[Opening Supplied information section]
-- ==== Sys2Proof/Machine/State.lean ====
section
/-! DEFINITION. The state of one OWCORE instance (10_state.md R22 to R43), with the HOST that drives it
(00_scope.md R5, R14), as plain data, and the state after reset (70_reset_and_hazards.md R240). -/

namespace Sys2Proof.Machine

/-- The RESULT codes (10_state.md R26). -/
inductive Result where
  /-- 0: no command has completed since reset. -/
  | none
  /-- 1: the command completed. -/
  | ok
  /-- 2: the line was sampled low at the presence instant. -/
  | presence
  /-- 3: the reset completed but no device answered. -/
  | noPresence
  /-- 4: the line never returned high. -/
  | busError
  /-- 5: the search pass returned a RomId. -/
  | found
  /-- 6: the search pass found no (further) device. -/
  | notFound
  /-- 7: the command word decodes to no command. -/
  | illegal
  deriving DecidableEq, Repr

/-- The ENGINE's phase (10_state.md R43): IDLE has BUSY = 0, RUNNING has BUSY = 1. -/
inductive Phase where
  | idle
  | running
  deriving DecidableEq, Repr

/-- Who moves next: an agent of 00_scope.md R5, or the platform's reset input with the number of the running
command's slots performed before the reset arrives (70_reset_and_hazards.md R242). -/
inductive Turn where
  | engine
  | host
  | hardwareReset (slots : Nat)
  deriving DecidableEq, Repr

/-- The state. `cmd` to `trace` are the spec's; `inst`, `host`, `schedule`, `reads` and `draws` are the model's
own (log entries 1, 4, 9, 10, 26). STATUS.BUSY is `phase` (10_state.md R43; log entry 12). -/
structure State where
  /-- CMD (R23). -/
  cmd : Byte
  /-- ARG (R24). -/
  arg : Byte
  /-- The engine phase (R43), which is STATUS.BUSY (R28). -/
  phase : Phase
  /-- The command latch LCMD (R39). -/
  lcmd : Word
  /-- STATUS.RESULT (R26). -/
  result : Result
  /-- STATUS.DONE, SearchSession.done (R29). -/
  done : Bool
  /-- DATA (R30). -/
  data : Byte
  /-- CRC (R31). -/
  crc : Byte
  /-- LASTDISC.LD, SearchSession.last_discrepancy (R32). -/
  ld : BitVec 7
  /-- ROM0 to ROM7, the RomId buffer (R34). -/
  rom : Vector Byte 8
  /-- DQ_DRIVE: true drives the line low (R42). -/
  dqDrive : Bool
  /-- The bus trace, oldest event first (R41). -/
  trace : List BusEvent
  /-- The number of this instance, one per logical bus (20_memory.md R77). -/
  inst : Nat
  /-- The HOST and its program (00_scope.md R13). -/
  host : HostState
  /-- Who moves next; when empty, the ENGINE if a command runs, else the HOST. -/
  schedule : List Turn
  /-- What the HOST's reads got back, oldest first (00_scope.md R14). -/
  reads : List Byte
  /-- How many free values have been drawn (20_memory.md R66). -/
  draws : Nat
  deriving DecidableEq, Repr

/-- Why the machine stops with a fault. -/
inductive Fault where
  /-- Raised by a HOST access at an offset outside 0x0 to 0xF: not an OWCORE access, and what it reaches is the
  platform's concern (20_memory.md R62). Safe: the model stops. Log entry 7. -/
  | outsideWindow
  deriving DecidableEq, Repr

/-- Why a step is refused. -/
inductive Refusal where
  /-- Raised by exec for an instruction without a meaning. Safe. -/
  | notModelled (mnemonic : String)
  /-- Raised by a HOST register write while BUSY = 1, a host-duty violation that a model refuses
  (20_memory.md R66, 60_exceptions.md R213). Safe. Log entry 5. -/
  | writeWhileBusy
  /-- Raised by a HOST access wider than one byte, which a model refuses (20_memory.md R62,
  60_exceptions.md R213). Safe. Log entry 6. -/
  | wideAccess
  deriving DecidableEq, Repr

/-- The RomId buffer with every byte 0x00. -/
def State.zeroRom : Vector Byte 8 := Vector.replicate 8 0x00#8

/-- The state after hardware reset (70_reset_and_hazards.md R240), with the empty trace a run starts from
(10_state.md R41). LCMD has no value in the spec: 0x0000 is a DESIGN CHOICE (log entry 8), as are the values of
the model's own fields (log entry 24). -/
def State.reset : State where
  cmd := 0x00#8
  arg := 0x00#8
  phase := .idle
  lcmd := 0x0000#16
  result := .none
  done := false
  data := 0x00#8
  crc := 0x00#8
  ld := 0#7
  rom := State.zeroRom
  dqDrive := false
  trace := []
  inst := 0
  host := HostState.start [] []
  schedule := []
  reads := []
  draws := 0

end Sys2Proof.Machine
end

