-- ==== Sys2Proof/Tests/Slice0.lean ====
section
/-! SUPPORT. Tests whose expected results come from the spec's vectors (95_test_vectors.md, named V-...) or are
worked out by hand from the rules named; then one witness for each statement with hypotheses. -/

namespace Sys2Proof.Tests

open Sys2Proof Sys2Proof.Machine

/-! ### Helpers -/

/-- A BUS that answers a reset slot's two samples, and 1 to every read. -/
def resetBus (p idle : Bool) : Oracle := fun _ kind =>
  match kind with
  | .presence => p
  | .idle => idle
  | .read => true

/-- A BUS that answers by the length of the trace, and 1 after the end of the list. -/
def listBus (answers : List Bool) : Oracle := fun trace _ => answers[trace.length]?.getD true

/-- The reference bus with device A, which answers (1,1) at bit n. -/
def vanishBus (devices : List (Vector Byte 8)) (n : Nat) : Oracle := fun trace kind =>
  if kind = .read ∧ 9 + 3 * (n - 1) ≤ trace.length then true else RefBus.searchBus devices trace kind

/-- Devices of 95_test_vectors.md. -/
def devA : Vector Byte 8 := #v[0x28#8, 0x01#8, 0x02#8, 0x03#8, 0x04#8, 0x05#8, 0x06#8, 0x9E#8]

def devB : Vector Byte 8 := #v[0x28#8, 0x00#8, 0x02#8, 0x03#8, 0x04#8, 0x05#8, 0x06#8, 0xA9#8]

/-- The device of V-S7, whose check byte is wrong. -/
def devBad : Vector Byte 8 := #v[0x28#8, 0x01#8, 0x02#8, 0x03#8, 0x04#8, 0x05#8, 0x06#8, 0x00#8]

/-- `x <- RegRead(off)`. -/
def rd (off : HostWord) (x : Nat) : HostOp := regReadOp (.const off) x

/-- `RegWrite(off, v)`. -/
def wr (off v : Byte) : HostOp := regWriteOp off (.byte v)

/-- A HOST at place `k` of a program, with the variables given. -/
def hostAt (ops : List HostOp) (k : Nat) (vars : List (Nat × HostWord)) : HostState :=
  { HostState.start ops [] with pc := k, vars := vars }

/-- A HOST at the start of a program. -/
def hostOf (ops : List HostOp) : HostState := HostState.start ops []

/-- The state after reset with something for the HOST to do. -/
def hostState (ops : List HostOp) (turns : List Turn) : State :=
  { State.reset with host := hostOf ops, schedule := turns }

/-- The state after reset with a command running. -/
def runState (w : Word) (turns : List Turn) : State := { placeCommand w State.reset with schedule := turns }

/-- The next state, or none. -/
def nextOf : Host.Outcome State Fault Refusal → Option State
  | .next s => some s
  | .fault _ => none
  | .refused _ => none

/-- The fault or the refusal, or neither. -/
def stopOf : Host.Outcome State Fault Refusal → Option (Fault ⊕ Refusal)
  | .next _ => none
  | .fault r => some (.inl r)
  | .refused r => some (.inr r)

/-- STATUS of the next state, or none. -/
def statusOf : Host.Outcome State Fault Refusal → Option Byte
  | .next s => some (statusByte s)
  | .fault _ => none
  | .refused _ => none

/-- The trace of the next state, or none. -/
def traceOf : Host.Outcome State Fault Refusal → Option (List BusEvent)
  | .next s => some s.trace
  | .fault _ => none
  | .refused _ => none

/-! ### Well-formed lines: one ill-formed line for each check (30_encoding.md R90) -/

theorem test_ill_formed_lines_refused :
    (AsmLine.mk .owWbit (some 2)).wellFormed = false ∧ (AsmLine.mk .owWbit none).wellFormed = false ∧
    (AsmLine.mk .owWbyte (some 256)).wellFormed = false ∧ (AsmLine.mk .owCrcld none).wellFormed = false ∧
    (AsmLine.mk .owCrcup (some 256)).wellFormed = false ∧ (AsmLine.mk .owReset (some 0)).wellFormed = false := by
  decide

theorem test_well_formed_lines :
    (AsmLine.mk .owWbit (some 1)).assemble = some (.owWbit true) ∧
    (AsmLine.mk .owWbyte (some 0xF0)).assemble = some (.owWbyte 0xF0#8) ∧
    (AsmLine.mk .owSnext none).assemble = some .owSnext ∧ (AsmLine.mk .owWbit (some 2)).assemble = none := by
  decide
[Closing Supplied information section]
All lines in the preceding records that hold the word "where" need to be copied.

inductive Result where
inductive Phase where
inductive Turn where
structure State where
inductive Fault where
inductive Refusal where
def State.reset : State where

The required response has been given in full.